# Task prompt
Line count for the string "tableRow": give the number of lines in the data below that contain it, and nothing more.

# Exercise data

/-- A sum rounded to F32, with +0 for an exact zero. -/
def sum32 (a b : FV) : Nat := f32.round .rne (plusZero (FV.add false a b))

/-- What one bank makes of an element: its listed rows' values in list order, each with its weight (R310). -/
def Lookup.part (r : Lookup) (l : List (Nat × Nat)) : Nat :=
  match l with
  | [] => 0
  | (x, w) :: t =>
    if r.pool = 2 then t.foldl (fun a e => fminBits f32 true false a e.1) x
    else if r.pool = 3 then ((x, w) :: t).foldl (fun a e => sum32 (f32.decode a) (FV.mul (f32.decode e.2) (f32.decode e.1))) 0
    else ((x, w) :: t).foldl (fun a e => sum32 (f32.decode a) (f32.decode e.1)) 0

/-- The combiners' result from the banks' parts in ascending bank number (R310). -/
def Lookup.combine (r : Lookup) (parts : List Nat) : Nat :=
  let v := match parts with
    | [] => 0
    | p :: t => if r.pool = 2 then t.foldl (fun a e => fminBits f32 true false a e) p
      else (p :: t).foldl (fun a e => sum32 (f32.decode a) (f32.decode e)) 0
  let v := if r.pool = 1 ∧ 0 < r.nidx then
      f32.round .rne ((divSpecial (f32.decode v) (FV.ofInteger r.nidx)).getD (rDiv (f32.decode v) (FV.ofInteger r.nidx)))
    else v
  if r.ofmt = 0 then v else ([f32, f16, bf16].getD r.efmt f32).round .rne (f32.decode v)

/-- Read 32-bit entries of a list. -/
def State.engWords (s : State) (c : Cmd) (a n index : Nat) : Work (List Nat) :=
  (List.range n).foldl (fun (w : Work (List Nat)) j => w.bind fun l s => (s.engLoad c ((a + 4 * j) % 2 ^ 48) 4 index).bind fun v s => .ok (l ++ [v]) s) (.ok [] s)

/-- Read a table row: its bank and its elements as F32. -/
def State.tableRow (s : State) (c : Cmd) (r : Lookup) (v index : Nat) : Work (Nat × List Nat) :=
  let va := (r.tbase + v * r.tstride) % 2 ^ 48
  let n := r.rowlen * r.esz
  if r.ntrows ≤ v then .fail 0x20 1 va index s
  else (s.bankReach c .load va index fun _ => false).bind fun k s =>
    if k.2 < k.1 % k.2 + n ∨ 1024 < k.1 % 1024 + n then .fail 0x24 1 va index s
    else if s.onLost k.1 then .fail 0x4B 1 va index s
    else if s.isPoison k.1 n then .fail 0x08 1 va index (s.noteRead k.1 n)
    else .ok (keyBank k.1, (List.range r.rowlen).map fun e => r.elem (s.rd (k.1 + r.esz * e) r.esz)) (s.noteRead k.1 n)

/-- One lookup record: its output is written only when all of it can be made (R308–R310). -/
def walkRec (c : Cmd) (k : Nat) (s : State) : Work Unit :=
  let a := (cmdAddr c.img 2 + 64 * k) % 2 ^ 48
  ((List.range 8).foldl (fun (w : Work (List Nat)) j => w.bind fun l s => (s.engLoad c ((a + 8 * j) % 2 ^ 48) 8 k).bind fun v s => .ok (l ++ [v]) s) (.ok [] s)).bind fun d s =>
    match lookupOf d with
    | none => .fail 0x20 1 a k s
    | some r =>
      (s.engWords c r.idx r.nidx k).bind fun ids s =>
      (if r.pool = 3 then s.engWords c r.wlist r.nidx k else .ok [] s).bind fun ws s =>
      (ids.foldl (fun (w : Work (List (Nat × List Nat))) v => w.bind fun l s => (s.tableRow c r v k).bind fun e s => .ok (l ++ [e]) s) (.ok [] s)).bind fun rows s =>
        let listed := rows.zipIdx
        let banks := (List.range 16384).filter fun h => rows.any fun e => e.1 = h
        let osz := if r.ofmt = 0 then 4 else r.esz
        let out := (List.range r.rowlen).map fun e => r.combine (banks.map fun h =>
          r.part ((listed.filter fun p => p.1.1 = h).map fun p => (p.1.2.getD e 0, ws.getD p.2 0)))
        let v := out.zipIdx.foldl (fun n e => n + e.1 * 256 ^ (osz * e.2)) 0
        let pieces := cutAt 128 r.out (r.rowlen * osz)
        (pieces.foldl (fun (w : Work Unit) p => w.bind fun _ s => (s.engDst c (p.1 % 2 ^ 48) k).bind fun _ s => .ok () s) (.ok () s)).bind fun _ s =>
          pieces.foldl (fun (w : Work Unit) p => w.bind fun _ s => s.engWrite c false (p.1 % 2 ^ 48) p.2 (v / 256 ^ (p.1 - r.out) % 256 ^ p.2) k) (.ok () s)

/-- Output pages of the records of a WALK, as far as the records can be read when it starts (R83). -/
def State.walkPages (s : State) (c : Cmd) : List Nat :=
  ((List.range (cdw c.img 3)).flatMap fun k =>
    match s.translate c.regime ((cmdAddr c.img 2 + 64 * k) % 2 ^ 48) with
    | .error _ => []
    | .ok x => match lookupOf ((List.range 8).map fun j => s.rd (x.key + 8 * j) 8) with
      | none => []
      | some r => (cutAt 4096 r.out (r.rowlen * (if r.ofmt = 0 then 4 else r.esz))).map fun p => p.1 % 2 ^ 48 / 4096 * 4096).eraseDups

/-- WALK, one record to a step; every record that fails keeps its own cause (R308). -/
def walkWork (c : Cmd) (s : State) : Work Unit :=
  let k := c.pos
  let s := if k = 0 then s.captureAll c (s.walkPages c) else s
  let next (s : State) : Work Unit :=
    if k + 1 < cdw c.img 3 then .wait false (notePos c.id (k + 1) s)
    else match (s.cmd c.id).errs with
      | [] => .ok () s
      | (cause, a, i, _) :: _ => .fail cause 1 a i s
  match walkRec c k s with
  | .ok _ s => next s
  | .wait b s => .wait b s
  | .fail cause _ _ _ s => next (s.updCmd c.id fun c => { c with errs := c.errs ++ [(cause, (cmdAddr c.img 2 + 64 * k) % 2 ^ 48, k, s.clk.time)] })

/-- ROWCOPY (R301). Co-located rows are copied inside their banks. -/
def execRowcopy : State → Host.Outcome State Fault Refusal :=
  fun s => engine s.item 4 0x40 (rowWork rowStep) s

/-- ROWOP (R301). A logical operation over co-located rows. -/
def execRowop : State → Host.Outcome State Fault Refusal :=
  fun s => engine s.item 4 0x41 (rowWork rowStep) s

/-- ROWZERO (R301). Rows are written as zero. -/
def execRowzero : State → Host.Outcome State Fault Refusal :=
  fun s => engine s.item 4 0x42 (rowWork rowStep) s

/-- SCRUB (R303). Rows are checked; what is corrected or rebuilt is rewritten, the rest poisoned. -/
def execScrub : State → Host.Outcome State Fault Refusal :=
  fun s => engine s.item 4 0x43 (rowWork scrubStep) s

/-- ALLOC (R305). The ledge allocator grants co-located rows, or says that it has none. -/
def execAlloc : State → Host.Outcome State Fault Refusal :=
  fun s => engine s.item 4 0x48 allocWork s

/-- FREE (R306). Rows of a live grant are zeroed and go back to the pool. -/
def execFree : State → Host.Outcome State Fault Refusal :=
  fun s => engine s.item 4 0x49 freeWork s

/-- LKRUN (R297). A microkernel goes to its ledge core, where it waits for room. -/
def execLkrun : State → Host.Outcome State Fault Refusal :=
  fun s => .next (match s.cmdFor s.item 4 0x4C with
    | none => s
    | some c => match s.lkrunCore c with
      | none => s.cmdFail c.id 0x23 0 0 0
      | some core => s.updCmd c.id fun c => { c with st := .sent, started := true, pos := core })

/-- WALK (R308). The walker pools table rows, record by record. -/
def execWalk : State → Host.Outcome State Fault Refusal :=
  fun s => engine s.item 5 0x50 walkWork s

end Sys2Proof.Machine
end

# Response to this exercise
2